Yes, it does. I wonder why that is; it doesn't actually make any sense.
It'd be far more sensible to allocate it on memory local to the user
than memory local to the device.
> While the metadata for dma_pool is pointing to the currently running CPU core,
> the DMA buffer itself is created using the device node itself today without
> my patch.
Umm ... dma_alloc_coherent memory is for metadata about the transfer, not
for the memory used for the transaction.
> I would think that you actually want to run the process at the same NUMA node
> as the CPU and device itself for performance reasons. Otherwise, performance
> expectations should be low.
That's foolish. Consider a database appliance with four sockets, each
with its own memory and I/O devices attached.

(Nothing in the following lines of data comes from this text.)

theorem takeRole_pairs (reason : Byte) (s : State) : Keeps PairsOk s (takeRole reason s) := by
  unfold takeRole
  exact .app (.app (.app (.app (.app (.app (.app (.app (.app (.app (.app ((announceAll_changes _).pairs rfl) (.app ((alarmRedraw_changes _).pairs rfl) ((onPst_changes _ _).pairs rfl))) (.app ((requalAll_changes _ _).pairs rfl) (.app ((applyOutputs_changes _).pairs rfl) ((handOff_changes _).pairs rfl)))) (pairsTakeover_pairs _)) (.app ((loopsTakeover_changes _ _).pairs rfl) (.each (fun _ _ => (setChan_changes _ _ _).pairs rfl) (.refl)))) (.each (fun _ _ => (startRamp_changes _ _).pairs rfl) (.refl))) (.ite (fun _ => .app ((onPst_changes _ _).pairs rfl) ((post_changes _ _ _ _).pairs rfl)) (fun _ => .refl))) (.ite (fun _ => (post_changes _ _ _ _).pairs rfl) (fun _ => .refl))) ((post_changes _ _ _ _).pairs rfl)) (.ite (fun _ => .app ((loopTransfer_changes _).pairs rfl) ((onCyc_changes _ _).pairs rfl)) (fun _ => .refl))) ((onPst_changes _ _).pairs rfl)) (.ite (fun _ => .app ((followRejoin_changes _ _).pairs rfl) (applyDue_pairs _ _ _)) (fun _ => .refl))

theorem netChange_pairs (own : Bool) (peer : Bool) (s : State) : Keeps PairsOk s (netChange own peer s) := by
  unfold netChange
  exact .app (.ite (fun _ => .refl) (fun _ => .app (.app (.app (.app ((applyOutputs_changes _).pairs rfl) (.ite (fun _ => openPairs_pairs _) (fun _ => dropQen_pairs _))) (.ite (fun _ => .ite (fun _ => takeRole_pairs _ _) (fun _ => .app ((hearMeans_changes _).pairs rfl) ((onPst_changes _ _).pairs rfl))) (fun _ => .refl))) (.ite (fun _ => .app ((standbyDraw_changes _).pairs rfl) (.app ((standbyOutputs_changes _).pairs rfl) (.app ((post_changes _ _ _ _).pairs rfl) (.app ((onPst_changes _ _).pairs rfl) (dropQen_pairs _))))) (fun _ => .refl))) (.ite (fun _ => (onPst_changes _ _).pairs rfl) (fun _ => .refl)))) ((onPst_changes _ _).pairs rfl)

theorem memoryFound_pairs (f : ScrubFound) (s : State) : Keeps PairsOk s (memoryFound f s) := by
  unfold memoryFound
  exact (by
   try dsimp only
   split
   · exact (onCyc_changes _ _).pairs rfl
   · exact selfDiag_pairs _ _
   · exact .refl
)

theorem scrubStep_pairs (f : ScrubFound) (s : State) : Keeps PairsOk s (scrubStep f s) := by
  unfold scrubStep
  exact .ite (fun _ => .refl) (fun _ => .ite (fun _ => memoryFound_pairs _ _) (fun _ => (by
   try dsimp only
   split
   · exact (onPst_changes _ _).pairs rfl
   · exact .app ((requalify_changes _).pairs rfl) (.app (memoryFound_pairs _ _) ((onPst_changes _ _).pairs rfl))
   · exact memoryFound_pairs _ _
)))

theorem bistSequence_pairs (v : Verdict) (s : State) : Keeps PairsOk s (bistSequence v s) := by
  unfold bistSequence
  exact .ite (fun _ => .refl) (fun _ => .app (.ite (fun _ => .refl) (fun _ => .app (checkedVerdict_pairs _ _ _) ((takeFree_changes _).pairs rfl))) ((Changes.upd (T := [.nibA, .nibB, .free]) .refl (.inr rfl) (.inr rfl) (.inr rfl) (.inr rfl) (.inr rfl) (.inl rfl) (.inl rfl) (.inr rfl) (.inr rfl) (.inr rfl) (.inr rfl) (.inr rfl) (.inr rfl) (.inr rfl) (.inr rfl) (.inr rfl) (.inr rfl) (.inr rfl) (.inr rfl) (.inr rfl) (.inr rfl) (.inr rfl) (.inr rfl) (.inr rfl) (.inl rfl)).pairs rfl))

theorem adoptJoin_pairs (j : JoinRec) (s : State) : Keeps PairsOk s (adoptJoin j s) := by
  unfold adoptJoin
  exact .app (.app (.app (.app (.app (.app (.app (onSaf_slots (fun _ => rfl)) ((onPst_changes _ _).pairs rfl)) ((onCmp_changes _ _).pairs rfl)) (.each (fun _ _ => .ite (fun _ => .refl) (fun _ => applyMaint_pairs _ _ _)) (.refl))) ((onCyc_changes _ _).pairs rfl)) (.each (fun _ _ => (putBoth_changes _ _ _).pairs rfl) ((ownConstsBack_changes _ _).pairs rfl))) ((onAlm_changes _ _).pairs rfl)) (.each (fun _ _ => (adoptPoint_changes _ _ _).pairs rfl) (.refl))

theorem deltaApply_pairs (s : State) : Keeps PairsOk s (deltaApply s) := by
  unfold deltaApply
  exact (by
   try dsimp only
   split
   · exact .refl
   · exact .ite (fun _ => .refl) (fun _ => .app (.app (.app (.app ((slSend_changes _ _ _).pairs rfl) ((regain_changes _).pairs rfl)) (.app ((onPst_changes _ _).pairs rfl) ((noteSize_changes _ _).pairs rfl))) ((adoptCarry_changes _ _).pairs rfl)) ((by
     try dsimp only
     split
     · exact .app (adoptJoin_pairs _ _) ((adoptDelta_changes _ _).pairs rfl)
     · exact (adoptDelta_changes _ _).pairs rfl
)))
)

theorem openReq_pairs {m : Req} {k : State → State} {s : State} (h_k : ∀ u, Keeps PairsOk u (k u)) :
    Keeps PairsOk s (openReq m k s) := by
  unfold openReq
  exact arriving_pairs (fun _ => .ite (fun _ => .refl) (fun _ => .ite (fun _ => relayed_pairs (fun _ => (replyOpen_changes _ _ _ _).pairs rfl)) (fun _ => .app (h_k _) (.refl))))

theorem stateCommand_pairs {r : Req} {ok : State → Bool} {c : FwdCmd} {a : T0Act} {apply : State → State} {s : State} (h_apply : ∀ u, Keeps PairsOk u (apply u)) :
    Keeps PairsOk s (stateCommand r ok c a apply s) := by
  unfold stateCommand
  exact screenReq_pairs (fun _ => acceptIf_pairs (fun _ => acceptBoth_pairs (fun _ => .ite (fun _ => (schedule_changes _ _).pairs rfl) (fun _ => .app (h_apply _) (.refl)))))
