theorem execRem_ring {o : Blk} {s u : State} (h : execRem o s = .next u) :
    Keeps RingOk s u := by
  unfold execRem at h
  obtain rfl := Host.Outcome.next.inj h
  exact .app ((noteDivz_changes _ _ _ _).ring rfl) (regReg_ring _ _ _ _)

theorem execAuth_ring {m : Unsess} {sess : Word} {proof : List Byte} {s u : State} (h : execAuth m sess proof s = .next u) :
    Keeps RingOk s u := by
  unfold execAuth at h
  obtain rfl := Host.Outcome.next.inj h
  exact openReq_ring (fun _ => auth_ring _ _ _ _)

theorem execCloseTrim_ring {r : Req} {s u : State} (h : execCloseTrim r s = .next u) :
    Keeps RingOk s u := by
  unfold execCloseTrim at h
  obtain rfl := Host.Outcome.next.inj h
  exact trimCommand_ring (fun _ => discardTrim_ring _)

theorem execTrimRepeat_ring {upLow : Bool} {dnLow : Bool} {s u : State} (h : execTrimRepeat upLow dnLow s = .next u) :
    Keeps RingOk s u := by
  unfold execTrimRepeat at h
  obtain rfl := Host.Outcome.next.inj h
  exact .app (trimMove_ring _) ((trimPins_changes _ _ _).ring rfl)

theorem execShl_ring {o : Blk} {s u : State} (h : execShl o s = .next u) :
    Keeps RingOk s u := by
  unfold execShl at h
  obtain rfl := Host.Outcome.next.inj h
  exact regReg_ring _ _ _ _

theorem execSharedInputTakeoverCheck_ring {ch : Fin 96} {agrees : Bool} {after10ms : Bool} {s u : State} (h : execSharedInputTakeoverCheck ch agrees after10ms s = .next u) :
    Keeps RingOk s u := by
  unfold execSharedInputTakeoverCheck at h
  obtain rfl := Host.Outcome.next.inj h
  exact .ite (fun _ => .app (requal_ring _ _) ((setChan_changes _ _ _).ring rfl)) (fun _ => .refl)

theorem execOr_ring {o : Blk} {s u : State} (h : execOr o s = .next u) :
    Keeps RingOk s u := by
  unfold execOr at h
  obtain rfl := Host.Outcome.next.inj h
  exact regReg_ring _ _ _ _

theorem execSagLatchTimer_ring {g : Fin 6} {s u : State} (h : execSagLatchTimer g s = .next u) :
    Keeps RingOk s u := by
  unfold execSagLatchTimer at h
  obtain rfl := Host.Outcome.next.inj h
  exact sagLatch_ring _ _

theorem execModbusWriteSingle_ring {h : MbHdr} {reg : BitVec 16} {value : BitVec 16} {s u : State} (h : execModbusWriteSingle h reg value s = .next u) :
    Keeps RingOk s u := by
  unfold execModbusWriteSingle at h
  obtain rfl := Host.Outcome.next.inj h
  exact .ite (fun _ => mbWriteReq_ring _ _ _ _ _ _) (fun _ => .refl)

theorem execOutputOverloadTrip_ring {ch : Fin 96} {s u : State} (h : execOutputOverloadTrip ch s = .next u) :
    Keeps RingOk s u := by
  unfold execOutputOverloadTrip at h
  obtain rfl := Host.Outcome.next.inj h
  exact overloadTrip_ring _ _

theorem execCtd_ring {l : Lane} {d : BitVec 6} {a : BitVec 6} {s u : State} (h : execCtd l d a s = .next u) :
    Keeps RingOk s u := by
  unfold execCtd at h
  obtain rfl := Host.Outcome.next.inj h
  exact recBlock_ring _ _ _ _ _ _ _ _

theorem execFmax_ring {o : Blk} {s u : State} (h : execFmax o s = .next u) :
    Keeps RingOk s u := by
  unfold execFmax at h
  obtain rfl := Host.Outcome.next.inj h
  exact regReg_ring _ _ _ _

theorem execInterlockPeerNetChange_ring {own : Bool} {peer : Bool} {s u : State} (h : execInterlockPeerNetChange own peer s = .next u) :
    Keeps RingOk s u := by
  unfold execInterlockPeerNetChange at h
  obtain rfl := Host.Outcome.next.inj h
  exact netChange_ring _ _ _

theorem execOpenTrim_ring {r : Req} {ch : Fin 96} {p : TrimPoint} {s u : State} (h : execOpenTrim r ch p s = .next u) :
    Keeps RingOk s u := by
  unfold execOpenTrim at h
  obtain rfl := Host.Outcome.next.inj h
  exact openTrim_ring _ _ _ _

theorem execBistTestSequence_ring {v : Verdict} {s u : State} (h : execBistTestSequence v s = .next u) :
    Keeps RingOk s u := by
  unfold execBistTestSequence at h
  obtain rfl := Host.Outcome.next.inj h
  exact bistSequence_ring _ _

theorem execTimeMarkReceived_ring {p : Fin 3} {ns : ℤ} {x : SlRx TimeMark} {s u : State} (h : execTimeMarkReceived p ns x s = .next u) :
    Keeps RingOk s u := by
  unfold execTimeMarkReceived at h
  obtain rfl := Host.Outcome.next.inj h
  exact slReceive_ring (fun _ => timeMark_ring _ _ _ _) (fun _ => .refl)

You can't tell the user
to shard the database into four pieces and have each socket only work on
the quarter of the database that's available to each socket. They may
as well buy four smaller machines. The point of buying a large NUMA
machine is to use all of it.
Let's try a different example. I have a four-socket system with one
NVMe device with lots of hardware queues. Each CPU has its own queue
assigned to it. If I allocate all the PRP metadata on the socket with
the NVMe device attached to it, I'm sending a lot of coherency traffic
in the direction of that socket, in addition to the actual data. If the
PRP lists are allocated randomly on the various sockets, the traffic
is heading all over the fabric. If the PRP lists are allocated on the
local socket, the only time those lists move off this node is when the
device requests them.